Schlotterbeck sinniert über die Rote Karte

Schlotterbeck sinniert über die Rote Karte

Nico Schlotterbeck erklärte, dass er selbst nach dem Abpfiff keine Erklärung erhalten habe, warum er von der Bank aus beim Ausscheiden von Borussia Dortmund in der Königsklasse die Rote Karte kassiert hatte. "Noch nach Spielende" konnte ihm der Schiedsrichter keine Beweggründe mitteilen, teilte Schlotterbeck auf Instagram mit, nach der 1:4 Niederlage (0:2) gegen Atalanta Bergamo.

Das Verpassen des Viertelfinals in der Champions League habe ihn "sehr tief getroffen". Im Tumult vor dem entscheidenden Elfmeter hatte Schlotterbeck die Rote Karte vom Schiedsrichter José María Sánchez Martínez erhalten.

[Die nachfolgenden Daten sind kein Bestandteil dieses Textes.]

/-- The next tile-register word of an MWLD, or a scale word that it needs first. With a format that has no scales the weight-scale
register becomes 0: the model's choice (03 R68; log 117). -/
def stepMwld (r : BitVec 3) (e : Eff) (s : State) : State :=
  let a := e.a.val
  let wstr := bitsN a 4 0
  let sstr := bitsN a 9 5
  match s.regionOf r with
  | none => s.endBusy r e (ref 0x033)
  | some x =>
    let j := (e.ws.getD 0 0).toNat
    let n := x.scaleWords x.wf
    let need := n * (j % x.w + 1)
    if x.h * x.w ≤ j then s.endBusy r e stOK
    else if e.ws.length - 1 < need then
      match s.ctx.supply sstr 1 with
      | .later => s
      | .ended => s.endBusy r e (status sFAULT 0x039 j)
      | .ready =>
        let el := (s.ctx.head sstr 1).getD 0 { val := 0 }
        let s := if badScale [el] then s.coreFlags IFMT else s
        (s.onCtx (·.take sstr 1)).cmdPut false e { e with ws := e.ws ++ [el.val.setWidth 64], wp := e.wp ++ [el.poison] }
    else
      match s.ctx.supply wstr 1 with
      | .later => s
      | .ended => s.endBusy r e (status sFAULT 0x039 j)
      | .ready =>
        let el := (s.ctx.head wstr 1).getD 0 { val := 0 }
        let col := j % x.w
        let blk := j / x.w * lanesOf x.wf / 4
        let ws := ((e.ws.drop (1 + n * col)).take n).map fun w => ({ val := w.setWidth 128 } : Elem)
        let sp := (e.wp.drop (n * col + blk / 3)).head?.getD false
        let w : Weight := { w := el.val.setWidth 32, scale := if n = 0 then 0 else scaleOf ws blk
                            pois := el.poison || (decide (n ≠ 0) && sp) }
        let s := s.setRegion r (some { x with loading := setAt x.loading j w })
        (s.onCtx (·.take wstr 1)).cmdPut false e { e with ws := BitVec.ofNat 64 (j + 1) :: e.ws.drop 1 }

def execMwld (r : BitVec 3) (s : State) : Out :=
  match s.who with
  | .cmd e =>
    if e.started then .next (stepMwld r e s)
    else if !s.ctx.mayStart e || s.mBlocked e then .next s
    else match s.popBefore e with | none => .next s | some s => .next (startMwld r e s)
  | .core => issueCmd (.mwld r) true (fun a => bitsN a 63 10 ≠ 0) noLow [] s

/-! ### MSTEP (10 R217) -/

def mstepM (a : Word) : Nat := bitsN a 31 16
def mstepPV (a : Word) : Bool := a.getLsbD 15

/-- WSTR of the last MWLD on a region that a block holds; M forms issue in dispatch order (10 R208). -/
def wstrOf (r : BitVec 3) (b : Block) : Option (BitVec 5) :=
  ((b.effs.filterMap fun e => match e.ins with
    | .mwld q => if q = r then some (BitVec.ofNat 5 (bitsN e.a.val 4 0)) else none
    | _ => none)).getLast?
/-- The element with the greatest number, the last of them. -/
def latestOf {α : Type} : List (Nat × α) → Option (Nat × α)
  | [] => none
  | x :: l => match latestOf l with
    | some y => if y.1 < x.1 then some x else some y
    | none => some x
/-- The latest WSTR of a region before the block in focus in dispatch order, or in it: of the block, else of the blocks
dispatched earlier, committed or not (10 R217). -/
def State.latestWstr (s : State) (r : BitVec 3) : Option (BitVec 5) :=
  match wstrOf r s.fir.blk with
  | some w => some w
  | none =>
    let flying := s.ctx.firs.filterMap fun f => if f.phase = .run then (wstrOf r f.blk).map (f.dseq, ·) else none
    (latestOf (((s.ctx.wlast.getD r.toNat []) ++ flying).filter fun x => x.1 < s.fir.dseq || s.fir.dseq = 0)).map (·.2)
/-- A committed MWLD is noted; older ones than the oldest block in flight are forgotten but for the last of them. -/
def noteWstr (oldest : Nat) (x : Nat × BitVec 5) (l : List (Nat × BitVec 5)) : List (Nat × BitVec 5) :=
  let l := l ++ [x]
  ((latestOf (l.filter (·.1 < oldest))).toList) ++ l.filter (oldest ≤ ·.1)
/-- The bank-group check of 04 R90. -/
def State.groupClash (s : State) (r : BitVec 3) (a : Word) : Bool :=
  let grp (n : Nat) : Option Nat := let t := s.ctx.streams.getD n {}
    if t.st != .undef && t.gv then some t.group else none
  match grp (bitsN a 4 0) with
  | none => false
  | some g => (s.latestWstr r).any (fun w => grp w.toNat == some g) || (mstepPV a && grp (bitsN a 9 5) == some g)

/-- Entries an MSTEP of `m` rows reaches. -/
def reach (m : Nat) : Nat := Nat.min m 64

def startMstep (r : BitVec 3) (e : Eff) (s : State) : State :=
  let a := e.a.val
  let astr := bitsN a 4 0
  let pstr := bitsN a 9 5
  let sstr := bitsN a 14 10
  match s.regionOf r with
  | none => s.cmdDone false e (ref 0x033)
  | some x =>
    let mine (k : AccEnt) : Bool := k.owner == x.owner && k.region == r.toNat
    let ents := s.tile.acc.filter fun k => x.col ≤ k.node && k.node < x.col + x.w && k.entry < reach (mstepM a)
    if x.afmt.isNone then s.cmdDone false e (ref 0x036)
    else if !s.ctx.streamFit astr false 3 || !quadScaleStream x.af sstr s.ctx
        || (mstepPV a && !s.ctx.streamFit pstr false 2) || (x.dest && !s.ctx.streamFit x.ostr.toNat true 2) then s.cmdDone false e (ref 0x032)
    else if ents.any (fun k => !mine k) then s.cmdDone false e (ref 0x038)
    else if ents.any (fun k => k.int != (x.af == 4)) then s.cmdDone false e (ref 0x037)
    else match s.ctx.claimAll ([astr] ++ (if mstepPV a then [pstr] else []) ++ (if quadFmt x.af then [sstr] else [])
        ++ (if x.dest then [x.ostr.toNat] else [])) with
      | none => s.cmdDone false e (ref 0x053)
      | some c =>
        (({ s with ctx := c }).setRegion r (some { x with stepping := true })).cmdPut false e
          { e with started := true, ws := [0, e.ws.getD 0 0] }

/-- A column result joins its entry (03 R79, 10 R218). -/
def Tile.addEntry (t : Tile) (x : Region) (r node entry : Nat) (fl : Bool) (v : Half) (p : Bool) : Tile × Word :=
  let int := x.af == 4
  let old := (t.entry node entry).getD { node := node, entry := entry, owner := x.owner, region := r, val := 0, count := 0, int := int }
  let (y, f) := if int then (old.val + v, 0) else fadd fl old.val v
  ({ t with acc := t.acc.filter (fun e => !(e.node == node && e.entry == entry)) ++
      [{ old with val := y, pois := old.pois || p }] }, f)
/-- The results of one row, column ascending. -/
def State.addRow (s : State) (x : Region) (r i : Nat) (fl : Bool) : List (Nat × Half × Bool) → State
  | [] => s
  | (c, v, p) :: l =>
    let (t, f) := s.tile.addEntry x r (x.col + c) (i % 64) fl v p
    ((({ s with tile := t }).coreFlags f).addRow x r i fl l)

"Als ungefähr zehn Atalanta Spieler gleichzeitig hochgesprungen und laut protestiert hatten, stand ich auch auf und forderte sie auf, sich wieder zu setzen. Mehr war nicht", berichtete der Verteidiger aus Dortmund: "Keine Beleidigungen, keine Respektlosigkeit oder Ähnliches."

Der Trainer Niko Kovac wunderte sich ebenfalls. "Aus meiner Sicht war da nichts dran", meinte er. Allerdings habe Schlotterbeck den Dortmunder Bereich verlassen, was man ihm "vielleicht ankreiden" könne, da "als Trainer die Coaching Zone des Gegners nicht betreten werden darf. Vermutlich lag es daran."